On ne va pas se mentir : avant d’aller voir un film, on a souvent en tête une certaine image de ce qu’il va être. Parfois, cette image est très éloignée de la réalité et d’autres fois, elle s’y conforme totalement. Cette édition du festival d’Annecy nous a proposé deux long-métrages qui incarnent parfaitement ces deux extrêmes.
On ne misait pas un centime sur Mon Ninja et moi (Ternet Ninja) de Thorbjorn Christoffersen et Anders Matthesen. Son histoire d’amitié entre un adolescent et une poupée ninja n’inspirait guère confiance. Ce film d’animation danois semblait surtout là pour boucher un trou dans la compétition officielle comme avait pu le faire l’insipide Animal Crackers il y a deux ans. Pourtant, Ternet Ninja va se révéler d’un tout autre niveau. Certes, la surprise est modeste mais demeure bien réelle. Le long-métrage nous montre dès les premières minutes qu’il ne sera pas un spectacle si inoffensif que ça ; on aurait difficilement pu imaginer voir un jour un divertissement pour les bambins commencer sur une usine thaïlandaise exploitant des enfants et le meurtre d’un de ses jeunes ouvriers. Le film se permet donc régulièrement des écarts osés pour une œuvre de ce calibre : ça humilie un beau-père couillon avec une revue porno sur laquelle on s’est un peu trop épanchée. Ça invite à une fête d’anniversaire l’oncle alcoolique aux mains baladeuses. Ça laisse un enfant récupérer de la cocaïne chez un dealer.
Autant de petites idées détonantes dans une intrigue qui aurait pu être bien propret. Ternet Ninja gagne ainsi en efficacité, lui permettant de tirer le meilleur de ce canevas classique évoquant les productions Amblin. L’intrigue invraisemblable en devient véritablement drôle et attachante. Il est alors dommage que le troisième acte s’avère faiblard et ne va pas au bout de la provocation. Il aurait été très intéressant de confronter la différence d’ampleur des enjeux entourant les deux protagonistes. Là où l’adolescent a des motivations bénignes en raison du confort social où il vit (il veut juste être plus populaire et sortir avec la jolie fille du collège), celle du ninja ont une importance toute autre (mettre un terme à l’exploitation des enfants en usine) et il est prêt à aller jusqu’au meurtre pour remplir sa mission. Finalement, les implications de cette disproportion sont mises de côté au profit d’une résolution plus convenue. Sans cette baisse de régime dans la dernière ligne droite, il est probable qu’on n’aurait pas hésité à exprimer un enthousiasme plus prononcé encore.

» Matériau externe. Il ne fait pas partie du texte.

-- ==== Sys2Proof/Machine/Rings.lean ====
section
/-! DEFINITION. Rings, their descriptors and doorbells, the scanner, fences, completion records, timeouts and events (R198-R209, R217-R225, R446). -/

namespace Sys2Proof.Machine

/-- Records a ring holds: 2^LOG2_SIZE entries, twice that many records for an EVENT ring (R198). -/
def ringSize (g : Ring) : Nat := if g.kind = 2 then 2 * 2 ^ g.log2.toNat else 2 ^ g.log2.toNat

/-- Bytes of one record (R198). -/
def ringUnit (g : Ring) : Nat := if g.kind = 2 then 32 else 64

/-- Records held, modulo 2^32 (R198). -/
def ringHeld (g : Ring) : Nat := (g.wp - g.rp).toNat

/-- Address of record `n` of a ring (R198). -/
def ringSlot (g : Ring) (n : Word32) : Nat := g.base.toNat + ringUnit g * (n.toNat % ringSize g)

/-- First ring of a loom's range (R256). -/
def ringBase (s : State) (l : Nat) : Nat := lvF s l 0x110 17 0

/-- A failed window check on a ring access (R201): the ring stops or holds, one RING_FAULT event, DB_ERR; on the loom's own event ring also a ledger report. -/
def ringFaultAt (s : State) (l r addr : Nat) : State :=
  let g := ringOf s r
  if g.faulted then s else
  let s1 := dbError (setRing s r { g with faulted := true }) l 3 (r - ringBase s l)
  let s2 := produce s1 l 0x0006 0x020 0 (BitVec.ofNat 64 r) (BitVec.ofNat 64 addr)
  if r = lvF s l 0x124 17 0 then report s2 (localRep s2 0x020 0 .other 0x020 0 addr) false else s2

/-- Whether the loom may use `[a, a + n)` now, host segments included (R201, R281). -/
def usable (s : State) (l a n : Nat) (w : Bool) : Bool :=
  allowed s l a n w && (isTap a || (match placeOf s a with
    | .hostWin o => hostOk s o n
    | _ => true))

/-- Whether a ring's memory answers now: the PCIe link is up (R404), the stack is not self-refreshing (R291), a route leads to the device (R311). -/
def reachable (s : State) (a : Nat) : Bool :=
  if isTap a then devValid s && !unroutable s (bitsOf a 55 42) else (match placeOf s a with
    | .hostWin _ => s.boot.pcieUp
    | .dram st _ => !(stackOf s st).selfRefresh
    | _ => true)

/-- Whether WP of a ring is written back (R200): a SUBMIT ring's writeback holds RP. -/
def wpBack (g : Ring) : Bool := decide (g.wbAddr ≠ 0) && decide (g.kind ≠ 0)

/-- Whether a unit may write `n` records to a ring now (R198, R201, R221): the ring is enabled, has space, is not held, its memory answers, and no other unit is writing there. -/
def ringOpen (s : State) (w : Who) (l r n : Nat) : Bool :=
  let g := ringOf s r
  let a := ringSlot g g.wp
  g.enable && decide (ringHeld g + n ≤ ringSize g) && !g.faulted && reachable s a &&
  (!wpBack g || reachable s g.wbAddr.toNat) && !writing s w l a (ringUnit g)

/-- The address whose check fails when a record cannot be written to a ring that is open (R201). -/
def badSlot (s : State) (l r : Nat) : Option Nat :=
  let g := ringOf s r
  if !usable s l (ringSlot g g.wp) (ringUnit g) true then some (ringSlot g g.wp)
  else if wpBack g && !usable s l g.wbAddr.toNat 4 true then some g.wbAddr.toNat
  else none

/-- The address whose check fails when a unit writes the next record of a ring (R201). -/
def pushFault (s : State) (w : Who) (l r : Nat) : Option Nat :=
  if ringOpen s w l r 1 then badSlot s l r else none

/-- The record and the writeback of the pointer `p` for a ring (R198, R221): in this order, each visible before the next; the address whose access failed, if any. -/
def putRecord (s : State) (w : Who) (l r : Nat) (bs : List Byte) : State × Option Nat :=
  let g := ringOf s r
  let a := ringSlot g g.wp
  match loomWrite s w l a bs with
  | (t, some _) => (t, some a)
  | (t, none) =>
    if !wpBack g then (setRing t r { ringOf t r with wp := g.wp + 1 }, none)
    else match loomWrite t w l g.wbAddr.toNat (toLe 4 (g.wp + 1).toNat) with
      | (u, some _) => (u, some g.wbAddr.toNat)
      | (u, none) => (setRing u r { ringOf u r with wp := g.wp + 1 }, none)

/-- A record written to a ring by a unit (R198, R201, R214, R221): WP, the writeback and the interrupt follow in that order. A failed check or access holds the ring. The Boolean tells whether the record was written. -/
def tryPush (s : State) (w : Who) (l r : Nat) (bs : List Byte) : State × Bool :=
  if !ringOpen s w l r 1 then (s, false)
  else match badSlot s l r with
    | some a => (ringFaultAt s l r a, false)
    | none => match putRecord s w l r bs with
      | (t, some a) => (ringFaultAt t l r a, false)
      | (t, none) => (if (ringOf s r).kind = 0 then t else ringIrq t l r, true)

-- ## Descriptors (R200-R203)

/-- The 64 bytes of a descriptor; CPL_RING relative to `base` (R200, R202). -/
def ringBytes (g : Ring) (base : Nat) : List Byte :=
  toLe 8 g.base.toNat ++ toLe 1 g.log2.toNat ++ toLe 1 g.kind.toNat ++ toLe 1 (b2n g.enable + 2 * b2n g.irqEn) ++ toLe 1 0 ++
  toLe 4 g.timeout.toNat ++ toLe 4 g.wp.toNat ++ toLe 4 g.rp.toNat ++ toLe 8 g.wbAddr.toNat ++ toLe 2 g.msix.toNat ++
  toLe 2 g.holdoff.toNat ++ toLe 4 ((g.cplRing.toNat + (2 ^ 18 - base)) % 2 ^ 18) ++ List.replicate 24 0

/-- A descriptor read from 64 bytes; CPL_RING relative to `base`. -/
def ringOfBytes (bs : List Byte) (base : Nat) : Ring :=
  { base := BitVec.ofNat 64 (fieldLe bs 0 8), log2 := BitVec.ofNat 8 (byteAt bs 8), kind := BitVec.ofNat 3 (byteAt bs 9)
    enable := bitOf (byteAt bs 10) 0, irqEn := bitOf (byteAt bs 10) 1, timeout := BitVec.ofNat 24 (fieldLe bs 12 3)
    wp := BitVec.ofNat 32 (fieldLe bs 16 4), rp := BitVec.ofNat 32 (fieldLe bs 20 4), wbAddr := BitVec.ofNat 64 (fieldLe bs 24 8)
    msix := BitVec.ofNat 16 (fieldLe bs 32 2), holdoff := BitVec.ofNat 16 (fieldLe bs 34 2)
    cplRing := BitVec.ofNat 18 (fieldLe bs 36 3 % 2 ^ 18 + base) }

/-- Keys of a configuration window: index, command, first data register (R226, R227). -/
def cfgKeys : Window → Nat × Nat × Nat
  | .pf0 => (0x20140, 0x20144, 0x20180)
  | .loom l => (dbPage l + 0x100, dbPage l + 0x104, dbPage l + 0x140)

/-- Base and count of the rings a window reaches (R202): all through PF0, its own range through a loom's. -/
def cfgRange (s : State) : Window → Nat × Nat
  | .pf0 => (0, 262144)
  | .loom l => (ringBase s l, lvF s l 0x114 18 0)

/-- Bytes held in `n` consecutive data registers. -/
def regBytes (s : State) (k n : Nat) : List Byte := (List.range n).flatMap fun i => toLe 4 (rd s (k + 4 * i)).toNat

/-- Data registers loaded from bytes. -/
def loadRegs (s : State) (k n : Nat) (bs : List Byte) : State :=
  (List.range n).foldl (fun t i => wr t (k + 4 * i) (BitVec.ofNat 32 (fieldLe bs (4 * i) 4))) s

/-- Whether a loom's pages answer: the loom is not DESTROYED (R264, R438). -/
def windowOpen (s : State) : Window → Bool
  | .pf0 => true
  | .loom l => decide (loomSt s l ≠ 0)

/-- Whether an enable waits in a configuration window (R203): CFG_CMD.BUSY. -/
def cfgBusy (s : State) (w : Window) : Bool := fbit (rd s (cfgKeys w).2.1) 31

/-- A write to a busy configuration window, ignored and recorded (R435); a loom's window records its BAR2 offset (log entry 31). -/
def cfgBusyRefuse (s : State) (w : Window) (o : Nat) : State :=
  match w with
  | .pf0 => accRefuse s (0x20000 + o) 2
  | .loom l => accRefuse s (l.val * 0x1000 + o) 2

/-- CFG_READ (R202): OP = 1. -/
def opCfgRead (s : State) (w : Window) : State :=
  if !windowOpen s w then s else
  if cfgBusy s w then cfgBusyRefuse s w ((cfgKeys w).2.1 % 0x1000) else
  let (ki, kc, kd) := cfgKeys w
  let (b, n) := cfgRange s w
  let i := rdF s ki 17 0
  if i < n then loadRegs (wrB s kc 30 false) kd 16 (ringBytes (ringOf s (b + i)) b) else wrB s kc 30 true

/-- Whether a descriptor write is refused (R202). -/
def cfgRefused (s : State) (b i n : Nat) (bs : List Byte) : Bool :=
  let old := ringOf s (b + i)
  let new := ringOfBytes bs b
  let l := ringLoom s (b + i)
  let fn := match l with
    | some x => loomFn s x
    | none => 0
  let cpl := ringOf s new.cplRing.toNat
  !decide (i < n) || decide (4 < byteAt bs 9) || decide (byteAt bs 8 < 4) || decide (16 < byteAt bs 8) ||
  decide ((if fn = 0 then 2047 else 63) < new.msix.toNat) ||
  (decide (new.kind = 0) && new.enable &&
    !(cpl.enable && decide (cpl.kind = 1) && l.isSome && decide (ringLoom s new.cplRing.toNat = l))) ||
  (old.enable && (decide (new.base ≠ old.base) || decide (new.log2 ≠ old.log2) || decide (new.kind ≠ old.kind) ||
    decide (new.wbAddr ≠ old.wbAddr) || decide (new.msix ≠ old.msix) || decide (new.cplRing ≠ old.cplRing)))

/-- Whether a ring still finishes an entry of an earlier enable (R203). -/
def ringBusy (s : State) (r : Nat) : Bool := s.entries.any fun e => decide (e.ring = r)

/-- Writes under way to a ring's memory forgotten with the ring's disable: the records they hold wait for the next enable (R201, R203). -/
def dropRing (s : State) (g : Ring) : State :=
  let hit := fun (wr : Bool) (a n : Nat) => wr && overlaps a n g.base.toNat (ringUnit g * ringSize g)
  { s with router := { s.router with
      replies := s.router.replies.filter fun r => !hit r.write r.addr r.len
      out := s.router.out.filter fun o => match o.origin with
        | .unit _ _ a n wr => !hit wr a n
        | _ => true } }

Similairement, on voyait un colossal désastre se profiler pour Playmobil, le film. Venu présenté son film, le réalisateur Lino DiSalvo nous aura pourtant donné un demi-espoir. Il mettait en avant ses motivations liées au principe de jeu et comment celle-ci pouvait amener une réflexion sur la variabilité de la notion d’héroïsme. Si le film a été de toute évidence monté pour concurrencer La Grande Aventure Lego, on pouvait se dire qu’elle suivrait le même chemin salutaire que son prédécesseur. Ça n’a malheureusement pas été le cas et le naufrage a bien eu lieu. Dans le long-métrage terminé, on ne retrouve rien des honnêtes intentions de DiSalvo. La catastrophe est déclarée dès les premières minutes. Débutant en live, on découvre la talentueuse Anya Taylor-Joy réduite à jouer une héroïne Disney Channel dans un numéro musical pantouflard où elle chante « à quel point ça serait trop cool de voyager ». La suite ne relèvera jamais le niveau de ce massacre introductif. Si La Grande Aventure Lego était un divertissement dynamique et ludique, Playmobil, le film tient lui du banal téléfilm où la question du jeu ne se pose à aucun moment. Il ne fait que débiter une féerie d’opérette à l’imaginaire préfabriqué avec un premier degré qui tient de l’inconscience (absolument toutes les chansons sont insupportables). Sans rythme, sans propos, sans charme visuel… le ratage est intégral.